Mutations of mitochondrial DNA (mtDNA) are associated with different human diseases, including cancer and aging. Reactive oxygen species produced during oxidative phosphorylation are a major source of mtDNA damage. It is not clear, however, whether DNA repair mechanisms, able to abolish effects due to oxidative damage, are present in mitochondria. APE/Ref-1 is a nuclear protein possessing both redox activity (by which activates, "in vitro", the DNA-binding functions of several transcription factors) and DNA repair activity over apurinic/apyrimidinic sites.
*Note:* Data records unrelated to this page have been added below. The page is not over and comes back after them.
-- ==== Sys2Proof/Laws/Step.lean ====
section
/-! SUPPORT. What one step does, move by move; what the acceptance checks say; and what a command answers in each of its
two halves. -/

namespace Sys2Proof.Machine

/-! ### The register port -/

theorem offsetAligned_iff (off : BitVec 8) : offsetAligned off = true ↔ off.toNat % 4 = 0 := by
  simp only [offsetAligned, beq_iff_eq, ← BitVec.toNat_inj, BitVec.extractLsb'_toNat]
  simp

theorem Reg.ofOffset_offset (r : Reg) : Reg.ofOffset r.offset = some r := by
  cases r with
  | xin s => revert s; decide
  | xout j => revert j; decide
  | _ => rfl

theorem Reg.offset_aligned (r : Reg) : offsetAligned r.offset = true := by
  cases r with
  | xin s => revert s; decide
  | xout j => revert j; decide
  | _ => rfl

/-- The register at an offset is the one whose offset it is. -/
theorem Reg.offset_of_ofOffset {off : BitVec 8} {r : Reg} (h : Reg.ofOffset off = some r) : r.offset = off := by
  have key : ∀ off : BitVec 8, ∀ r ∈ Reg.ofOffset off, r.offset = off := by decide
  exact key off r h

theorem portWrite_cmd (w : Word) (s : State) : portWrite 0x10 w s = issueWord w s := rfl

theorem portWrite_reg {r : Reg} (h : r ≠ .cmd) (v : Word) (s : State) :
    portWrite r.offset v s = .next (writeReg r v s) := by
  unfold portWrite
  rw [if_pos (Reg.offset_aligned r), Reg.ofOffset_offset]
  split
  · next e => exact absurd (Option.some.inj e) h
  · next e => rw [Option.some.inj e]
  · next e => cases e

theorem portWrite_reserved {off : BitVec 8} (ha : off.toNat % 4 = 0) (h : Reg.ofOffset off = none) (v : Word)
    (s : State) : portWrite off v s = .next s := by
  unfold portWrite
  rw [if_pos ((offsetAligned_iff off).2 ha), h]

theorem portWrite_misaligned {off : BitVec 8} (ha : off.toNat % 4 ≠ 0) (v : Word) (s : State) :
    portWrite off v s = .refused .misalignedAccess := by
  unfold portWrite
  rw [if_neg fun h => ha ((offsetAligned_iff off).1 h)]

theorem portRead_aligned {off : BitVec 8} (ha : off.toNat % 4 = 0) (s : State) :
    portRead off s = .next { s with portData := windowValue off s } := by
  unfold portRead
  rw [if_pos ((offsetAligned_iff off).2 ha)]

theorem portRead_misaligned {off : BitVec 8} (ha : off.toNat % 4 ≠ 0) (s : State) :
    portRead off s = .refused .misalignedAccess := by
  unfold portRead
  rw [if_neg fun h => ha ((offsetAligned_iff off).1 h)]

/-! ### Which move a step takes -/

theorem step_cons {s : State} {m : Move} {rest : List Move} (h : s.schedule = m :: rest) :
    step s = takeMove m { s with schedule := rest } := by
  unfold step stepMove; rw [h]

theorem step_nil {s : State} (h : s.schedule = []) : step s = engineStep s := by
  unfold step stepMove; rw [h]

theorem step_engine {s : State} (h : s.schedule = [] ∨ s.schedule.head? = some .engine) :
    step s = engineStep { s with schedule := s.schedule.tail } := by
  cases hs : s.schedule with
  | nil => rw [step_nil hs]; cases s; simp_all
  | cons m rest =>
    have : m = .engine := by simpa [hs] using h
    subst this
    rw [step_cons hs]; rfl

theorem engineStep_busy {s : State} {f : InFlight} (h : s.inflight = some f) :
    engineStep s = exec f.cmd { s with mover := .engine } := by
  unfold engineStep; rw [h]

theorem engineStep_idle {s : State} (h : s.inflight = none) : engineStep s = .next s := by
  unfold engineStep; rw [h]

/-! ### The two halves of a command -/

/-- The checks of a command after BUSY (R105). -/
def ownChecks (i : Instr) (s : State) : Option ErrCode :=
  match i with
  | .nop _ => none
  | .sweep _ => sweepChecks s
  | .sweepLed l => sweepLedChecks l s
  | .encode k => encodeChecks k s
  | .transpose _ => transposeChecks s

theorem exec_host {s : State} (h : s.mover = .host) (i : Instr) : exec i s = .next (issue i (ownChecks i s) s) := by
  cases i <;> simp only [exec, execNop, execSweep, execSweepLed, execEncode, execTranspose, h] <;> rfl

theorem exec_engine {s : State} (h : s.mover = .engine) (i : Instr) : exec i s = .next (completed i s) := by
  cases i <;> simp only [exec, execNop, execSweep, execSweepLed, execEncode, execTranspose, h] <;> rfl

/-- What a write of a word to CMD does (R105). -/
theorem issueWord_cases (w : Word) (s : State) :
    (∃ i, decode w = .ok i ∧
      issueWord w s =
        .next (issue i (ownChecks i { s with mover := .host }) { s with mover := .host })) ∨
    ((∃ e, decode w = .error e) ∧ issueWord w s = .next (rejectIllegal { s with mover := .host })) := by
  unfold issueWord
  cases h : decode w with
  | ok i => exact .inl ⟨i, rfl, exec_host (s := { s with mover := .host }) rfl i⟩
  | error e => exact .inr ⟨⟨e, rfl⟩, rfl⟩

/-! ### The acceptance checks as conditions on numbers (R105) -/

theorem checkStrips_eq (s : State) :
    checkStrips s = if 1 ≤ s.setup.N ∧ s.setup.N ≤ 8 then none else some .cfgStrips := by
  simp [checkStrips, check]

theorem checkLeds_eq (s : State) :
    checkLeds s = if 1 ≤ s.setup.L ∧ s.setup.L ≤ s.config.maxLeds.toNat then none else some .cfgLeds := by
  simp [checkLeds, check]

theorem checkCoeff_eq (s : State) :
    checkCoeff s = if s.setup.coeff.toNat ≤ 0x10000 then none else some .cfgCoeff := by
  simp [checkCoeff, check]

theorem checkOutBase_eq (s : State) :
    checkOutBase s = if s.setup.outBase.toNat % 4 = 0 then none else some .align := by
  simp [checkOutBase, check, ← BitVec.toNat_inj, BitVec.extractLsb'_toNat]

theorem checkGammaBase_eq (s : State) :
    checkGammaBase s = if s.setup.gammaBase.toNat % 2 = 0 then none else some .align := by
  simp [checkGammaBase, check, ← BitVec.toNat_inj, BitVec.extractLsb'_toNat]

theorem checkArg_eq (a b : Nat) : checkArg a b = if a < b then none else some .argRange := by
  simp [checkArg, check]

/-- A check that stands before others. -/
theorem ite_or (P : Prop) [Decidable P] (e : ErrCode) (x : Option ErrCode) :
    (if P then none else some e : Option ErrCode).or x = if P then x else some e := by
  split <;> rfl

theorem sweepChecks_eq (s : State) :
    sweepChecks s =
      if 1 ≤ s.setup.N ∧ s.setup.N ≤ 8 then
        if 1 ≤ s.setup.L ∧ s.setup.L ≤ s.config.maxLeds.toNat then
          if s.setup.coeff.toNat ≤ 0x10000 then
            if s.setup.outBase.toNat % 4 = 0 then
              if s.setup.gammaBase.toNat % 2 = 0 then none else some .align
            else some .align
          else some .cfgCoeff
        else some .cfgLeds
      else some .cfgStrips := by
  simp only [sweepChecks, checkStrips_eq, checkLeds_eq, checkCoeff_eq, checkOutBase_eq, checkGammaBase_eq, ite_or]

theorem sweepLedChecks_eq (l : Nat) (s : State) :
    sweepLedChecks l s =
      if 1 ≤ s.setup.N ∧ s.setup.N ≤ 8 then
        if 1 ≤ s.setup.L ∧ s.setup.L ≤ s.config.maxLeds.toNat then
          if s.setup.coeff.toNat ≤ 0x10000 then
            if s.setup.outBase.toNat % 4 = 0 then
              if s.setup.gammaBase.toNat % 2 = 0 then if l < s.setup.L then none else some .argRange else some .align
            else some .align
          else some .cfgCoeff
        else some .cfgLeds
      else some .cfgStrips := by
  rw [sweepLedChecks, sweepChecks_eq, checkArg_eq]
  split_ifs <;> rfl

theorem encodeChecks_eq (i : Nat) (s : State) :
    encodeChecks i s =
      if 1 ≤ s.setup.N ∧ s.setup.N ≤ 8 then
        if 1 ≤ s.setup.L ∧ s.setup.L ≤ s.config.maxLeds.toNat then
          if s.setup.coeff.toNat ≤ 0x10000 then
            if s.setup.gammaBase.toNat % 2 = 0 then
              if i < s.setup.N * s.setup.L then none else some .argRange
            else some .align
          else some .cfgCoeff
        else some .cfgLeds
      else some .cfgStrips := by
  simp only [encodeChecks, checkStrips_eq, checkLeds_eq, checkCoeff_eq, checkGammaBase_eq, checkArg_eq, ite_or]

end Sys2Proof.Machine
end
Immunohistochemical evidences indicate that in follicular thyroid cells, APE/Ref-1 is located in both nucleus and cytoplasm. Electronmicroscopy immunocytochemistry performed in the rat thyroid FRTL-5 cell line, indicates that part of the cytoplasmatic APE/Ref-1 is located in mitochondria. The presence of APE/Ref-1 inside mitochondria is further demonstrated by western blot analysis after cell fractionation. In the Kimol cell line (which is derived from FRTL-5, transformed by the Ki-ras oncogene) the amount of mitochondrial APE/Ref-1 is reduced by three to fourfold with respect to the normal FRTL-5 cells. These results suggest that: (i) a machinery capable of repairing DNA damaged by oxidative stress is present in mitochondria and (ii) mtDNA repair mechanisms may be impaired during cell transformation.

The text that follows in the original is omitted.